*Assignment*. Please write out word for word the opening lines of the material, including the line with "x with free" as the last.

*Data supplied*.
* * * * * * * * *

-- ==== Sys2Proof/Laws/Finish.lean ====
section
/-! SUPPORT. What the end of an instruction, of a run and of a group do, and the checks that an event meets first. -/

namespace Sys2Proof.Machine

variable {t : State} {gid : Nat} {g : Group} {i : Instr} {c : Ctl} {act : Mask} {n : Next} {extra : Nat}

/-- The slot of a group's run after an instruction. -/
def slotAfter (t : State) (gid : Nat) (g : Group) (i : Instr) (act : Mask) (extra : Nat) (x : Slot) : Slot :=
  if x.group = some gid then
    { x with free := max (t.cycle (coreDie (t.blockOf g).core)) x.free + slotCycles i + extra, skip := false,
             act := act, rg := g.runNow.rg, live := g.r.live, last := some gid, pc := g.r.pc,
             issued := t.cycle (coreDie (t.blockOf g).core) + 1 }
  else x

/-- The group after an instruction within its run. -/
def groupAfter (g : Group) (i : Instr) (n : Next) : Group :=
  let run := g.runNow
  let us := (usesOf run.xs i).filter (fun u => u.emp && g.inWindow u)
  let run1 : Run :=
    { run with
      count := run.count + 1, mkv := run.mkv ++ (us.filter (fun u => u.vec)).map g.physOf,
      mks := run.mks ++ (us.filter (fun u => !u.vec)).map g.physOf, mkx := run.mkx ++ writesX i,
      reserved := if isAsync i then run.reserved - 1 else run.reserved
      matrix := if isMatrix i then run.matrix - 1 else run.matrix }
  { g with run := some run1,
           r := { g.r with pc := match n with | .jump t => t | _ => g.r.pc + 12, head := false, replay := none } }

/-- The state after an instruction within its run. -/
def stateAfter (t : State) (gid : Nat) (g : Group) (i : Instr) (act : Mask) (n : Next) (extra : Nat) : State :=
  (t.modCore (t.blockOf g).core (fun q =>
    { q with slot0 := slotAfter t gid g i act extra q.slot0, slot1 := slotAfter t gid g i act extra q.slot1 })).setGroup gid
    (groupAfter g i n)

/-- The end of an instruction: the state within the run, and the end of the run with B. -/
theorem finish_eq (h : t.group? gid = some g) :
    finish t gid i c act n extra =
      if c.b then (stateAfter t gid g i act n extra).endRun gid c n else stateAfter t gid g i act n extra := by
  simp only [finish, h]
  rfl

theorem finish_stay (h : t.group? gid = some g) (hb : c.b = false) :
    finish t gid i c act n extra = stateAfter t gid g i act n extra := by
  rw [finish_eq h, hb]
  rfl

theorem finish_end (h : t.group? gid = some g) (hb : c.b = true) :
    finish t gid i c act n extra = (stateAfter t gid g i act n extra).endRun gid c n := by
  rw [finish_eq h, hb]
  rfl

theorem stateAfter_group (h : Nat) :
    (stateAfter t gid g i act n extra).group? h = if h = gid then some (groupAfter g i n) else t.group? h := by
  simp [stateAfter]

theorem stateAfter_mem : (stateAfter t gid g i act n extra).mem = t.mem := rfl

end Sys2Proof.Machine
end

* * * * * * * * *

*Output for this task*.
-- ==== Sys2Proof/Laws/Finish.lean ====
section
/-! SUPPORT. What the end of an instruction, of a run and of a group do, and the checks that an event meets first. -/

namespace Sys2Proof.Machine

variable {t : State} {gid : Nat} {g : Group} {i : Instr} {c : Ctl} {act : Mask} {n : Next} {extra : Nat}

/-- The slot of a group's run after an instruction. -/
def slotAfter (t : State) (gid : Nat) (g : Group) (i : Instr) (act : Mask) (extra : Nat) (x : Slot) : Slot :=
  if x.group = some gid then
    { x with free := max (t.cycle (coreDie (t.blockOf g).core)) x.free + slotCycles i + extra, skip := false,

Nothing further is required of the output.